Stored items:
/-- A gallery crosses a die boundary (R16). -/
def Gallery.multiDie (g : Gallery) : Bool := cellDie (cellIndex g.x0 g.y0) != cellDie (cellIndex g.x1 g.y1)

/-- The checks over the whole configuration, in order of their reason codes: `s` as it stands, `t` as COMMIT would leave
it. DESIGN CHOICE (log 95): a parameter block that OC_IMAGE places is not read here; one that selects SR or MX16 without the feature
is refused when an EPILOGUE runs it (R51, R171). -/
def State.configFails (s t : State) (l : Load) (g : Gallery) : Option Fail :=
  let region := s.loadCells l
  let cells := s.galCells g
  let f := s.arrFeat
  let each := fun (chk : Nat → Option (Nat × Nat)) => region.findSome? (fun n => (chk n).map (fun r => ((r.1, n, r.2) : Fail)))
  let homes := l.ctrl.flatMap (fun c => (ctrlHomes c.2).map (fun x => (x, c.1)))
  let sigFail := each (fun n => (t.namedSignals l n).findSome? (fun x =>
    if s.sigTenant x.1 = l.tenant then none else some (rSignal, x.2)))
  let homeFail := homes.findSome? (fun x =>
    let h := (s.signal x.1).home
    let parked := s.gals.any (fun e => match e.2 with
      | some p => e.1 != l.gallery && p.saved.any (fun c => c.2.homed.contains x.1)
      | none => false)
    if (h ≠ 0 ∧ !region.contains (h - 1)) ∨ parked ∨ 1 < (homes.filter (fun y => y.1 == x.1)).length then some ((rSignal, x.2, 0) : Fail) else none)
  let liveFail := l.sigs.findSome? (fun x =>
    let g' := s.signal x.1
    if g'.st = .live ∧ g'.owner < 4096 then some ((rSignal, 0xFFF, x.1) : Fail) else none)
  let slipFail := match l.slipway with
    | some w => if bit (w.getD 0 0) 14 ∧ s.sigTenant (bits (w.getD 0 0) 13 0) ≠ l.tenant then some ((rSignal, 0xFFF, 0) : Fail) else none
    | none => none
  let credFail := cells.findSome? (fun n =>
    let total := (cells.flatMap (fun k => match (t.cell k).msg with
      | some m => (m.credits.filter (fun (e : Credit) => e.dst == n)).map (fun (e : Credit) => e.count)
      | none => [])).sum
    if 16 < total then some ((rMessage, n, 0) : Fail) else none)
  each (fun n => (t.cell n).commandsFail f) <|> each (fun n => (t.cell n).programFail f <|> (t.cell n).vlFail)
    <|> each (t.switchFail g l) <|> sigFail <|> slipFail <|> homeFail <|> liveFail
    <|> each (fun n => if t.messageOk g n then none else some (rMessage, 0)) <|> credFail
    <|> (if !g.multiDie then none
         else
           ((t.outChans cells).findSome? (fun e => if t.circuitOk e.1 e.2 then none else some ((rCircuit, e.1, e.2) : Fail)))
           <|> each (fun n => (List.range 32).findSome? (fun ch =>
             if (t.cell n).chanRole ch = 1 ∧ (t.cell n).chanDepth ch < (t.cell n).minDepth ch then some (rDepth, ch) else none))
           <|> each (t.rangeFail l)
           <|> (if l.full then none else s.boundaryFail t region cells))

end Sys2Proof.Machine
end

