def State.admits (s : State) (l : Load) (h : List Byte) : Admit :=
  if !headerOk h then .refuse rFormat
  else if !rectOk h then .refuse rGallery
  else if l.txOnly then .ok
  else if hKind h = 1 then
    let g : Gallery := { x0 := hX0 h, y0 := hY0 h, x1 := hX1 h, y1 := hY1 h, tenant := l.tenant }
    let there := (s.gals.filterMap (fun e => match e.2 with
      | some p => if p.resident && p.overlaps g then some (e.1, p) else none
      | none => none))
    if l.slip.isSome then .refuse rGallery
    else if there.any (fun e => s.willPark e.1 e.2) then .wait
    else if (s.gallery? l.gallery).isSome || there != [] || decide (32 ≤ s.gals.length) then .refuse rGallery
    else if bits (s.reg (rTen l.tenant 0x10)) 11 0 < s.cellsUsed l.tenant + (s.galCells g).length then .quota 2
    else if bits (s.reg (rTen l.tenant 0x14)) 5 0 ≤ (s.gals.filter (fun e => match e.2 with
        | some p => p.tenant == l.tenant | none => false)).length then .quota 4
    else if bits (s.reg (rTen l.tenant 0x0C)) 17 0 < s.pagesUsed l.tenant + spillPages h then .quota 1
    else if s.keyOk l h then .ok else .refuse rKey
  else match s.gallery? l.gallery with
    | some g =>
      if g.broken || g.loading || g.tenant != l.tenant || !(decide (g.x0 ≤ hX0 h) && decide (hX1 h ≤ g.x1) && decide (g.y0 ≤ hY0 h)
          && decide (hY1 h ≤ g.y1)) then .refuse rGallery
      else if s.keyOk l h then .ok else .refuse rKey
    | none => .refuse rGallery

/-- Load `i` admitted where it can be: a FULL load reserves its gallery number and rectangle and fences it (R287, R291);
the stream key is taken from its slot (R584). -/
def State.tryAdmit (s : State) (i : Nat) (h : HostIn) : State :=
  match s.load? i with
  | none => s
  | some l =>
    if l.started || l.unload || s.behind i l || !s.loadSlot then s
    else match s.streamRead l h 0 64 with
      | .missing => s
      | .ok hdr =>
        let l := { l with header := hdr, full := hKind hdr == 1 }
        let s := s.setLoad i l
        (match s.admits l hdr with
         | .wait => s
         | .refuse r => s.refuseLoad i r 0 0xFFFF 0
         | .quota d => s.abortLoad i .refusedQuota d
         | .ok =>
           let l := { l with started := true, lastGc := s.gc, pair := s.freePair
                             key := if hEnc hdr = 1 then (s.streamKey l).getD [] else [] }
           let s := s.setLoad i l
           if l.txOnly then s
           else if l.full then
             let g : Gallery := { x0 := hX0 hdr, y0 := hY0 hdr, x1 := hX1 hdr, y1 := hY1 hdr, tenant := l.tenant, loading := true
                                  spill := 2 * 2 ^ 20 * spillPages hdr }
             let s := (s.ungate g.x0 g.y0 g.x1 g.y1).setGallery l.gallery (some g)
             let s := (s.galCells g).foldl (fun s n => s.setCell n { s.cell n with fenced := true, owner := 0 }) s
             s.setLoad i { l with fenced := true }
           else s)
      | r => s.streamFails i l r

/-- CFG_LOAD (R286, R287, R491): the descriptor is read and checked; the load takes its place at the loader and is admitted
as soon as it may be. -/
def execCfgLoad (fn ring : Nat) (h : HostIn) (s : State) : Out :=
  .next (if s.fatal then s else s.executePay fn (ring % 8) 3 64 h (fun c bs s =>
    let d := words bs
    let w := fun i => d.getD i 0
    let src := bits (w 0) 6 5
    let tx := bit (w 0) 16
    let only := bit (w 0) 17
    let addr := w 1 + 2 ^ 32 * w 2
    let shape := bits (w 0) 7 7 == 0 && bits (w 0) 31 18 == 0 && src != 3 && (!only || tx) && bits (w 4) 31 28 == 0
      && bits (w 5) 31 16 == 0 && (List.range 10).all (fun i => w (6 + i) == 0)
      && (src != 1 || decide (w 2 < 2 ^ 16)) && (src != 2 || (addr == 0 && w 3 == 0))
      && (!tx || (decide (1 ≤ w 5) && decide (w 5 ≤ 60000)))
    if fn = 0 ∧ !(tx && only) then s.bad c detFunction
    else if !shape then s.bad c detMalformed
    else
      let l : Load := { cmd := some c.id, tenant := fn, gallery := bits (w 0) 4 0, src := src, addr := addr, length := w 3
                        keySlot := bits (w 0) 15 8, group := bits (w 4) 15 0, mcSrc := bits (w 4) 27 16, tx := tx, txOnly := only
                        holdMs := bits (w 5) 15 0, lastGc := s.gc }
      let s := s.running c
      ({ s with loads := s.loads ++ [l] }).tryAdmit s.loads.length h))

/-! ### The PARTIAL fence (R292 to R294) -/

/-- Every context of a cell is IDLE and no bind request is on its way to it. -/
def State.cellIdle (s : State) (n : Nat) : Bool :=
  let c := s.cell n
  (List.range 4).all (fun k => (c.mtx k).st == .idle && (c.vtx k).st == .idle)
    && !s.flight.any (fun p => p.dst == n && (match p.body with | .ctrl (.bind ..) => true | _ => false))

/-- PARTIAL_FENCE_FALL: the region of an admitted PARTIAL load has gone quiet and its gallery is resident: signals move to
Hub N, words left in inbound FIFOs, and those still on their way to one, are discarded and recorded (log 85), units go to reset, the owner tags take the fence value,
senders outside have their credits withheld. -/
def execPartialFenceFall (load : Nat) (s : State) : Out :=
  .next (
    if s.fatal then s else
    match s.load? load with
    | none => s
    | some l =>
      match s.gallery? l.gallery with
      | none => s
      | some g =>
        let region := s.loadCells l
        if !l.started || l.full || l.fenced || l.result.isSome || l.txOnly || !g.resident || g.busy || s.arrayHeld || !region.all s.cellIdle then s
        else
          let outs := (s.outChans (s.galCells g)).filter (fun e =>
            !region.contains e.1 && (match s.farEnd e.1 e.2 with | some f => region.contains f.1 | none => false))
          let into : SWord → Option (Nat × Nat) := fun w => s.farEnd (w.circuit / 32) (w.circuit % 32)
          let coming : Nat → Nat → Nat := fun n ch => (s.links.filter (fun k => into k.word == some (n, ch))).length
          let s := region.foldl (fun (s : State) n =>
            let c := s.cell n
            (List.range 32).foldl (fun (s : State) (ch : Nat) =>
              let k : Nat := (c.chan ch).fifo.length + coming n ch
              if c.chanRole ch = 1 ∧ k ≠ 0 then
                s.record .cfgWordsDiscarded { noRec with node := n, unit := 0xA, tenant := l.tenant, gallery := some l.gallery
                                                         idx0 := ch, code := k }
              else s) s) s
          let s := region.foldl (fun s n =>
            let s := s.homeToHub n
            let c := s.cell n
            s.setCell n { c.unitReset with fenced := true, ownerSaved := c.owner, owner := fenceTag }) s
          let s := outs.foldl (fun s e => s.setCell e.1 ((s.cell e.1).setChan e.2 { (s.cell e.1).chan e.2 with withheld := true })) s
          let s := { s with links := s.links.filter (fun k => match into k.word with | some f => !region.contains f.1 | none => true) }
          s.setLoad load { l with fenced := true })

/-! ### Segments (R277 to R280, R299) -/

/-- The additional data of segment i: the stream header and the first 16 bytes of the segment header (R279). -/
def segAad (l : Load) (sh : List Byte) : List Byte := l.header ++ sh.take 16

What needs to be done =>
Beginning at the first line of the data above, retype each line until you reach the line containing "let homes := l.ctrl.flatMap", and include that one too. Add nothing else.

Written response =>
/-- A gallery crosses a die boundary (R16). -/
def Gallery.multiDie (g : Gallery) : Bool := cellDie (cellIndex g.x0 g.y0) != cellDie (cellIndex g.x1 g.y1)

/-- The checks over the whole configuration, in order of their reason codes: `s` as it stands, `t` as COMMIT would leave
it. DESIGN CHOICE (log 95): a parameter block that OC_IMAGE places is not read here; one that selects SR or MX16 without the feature
is refused when an EPILOGUE runs it (R51, R171). -/
def State.configFails (s t : State) (l : Load) (g : Gallery) : Option Fail :=
  let region := s.loadCells l
  let cells := s.galCells g
  let f := s.arrFeat
  let each := fun (chk : Nat → Option (Nat × Nat)) => region.findSome? (fun n => (chk n).map (fun r => ((r.1, n, r.2) : Fail)))
  let homes := l.ctrl.flatMap (fun c => (ctrlHomes c.2).map (fun x => (x, c.1)))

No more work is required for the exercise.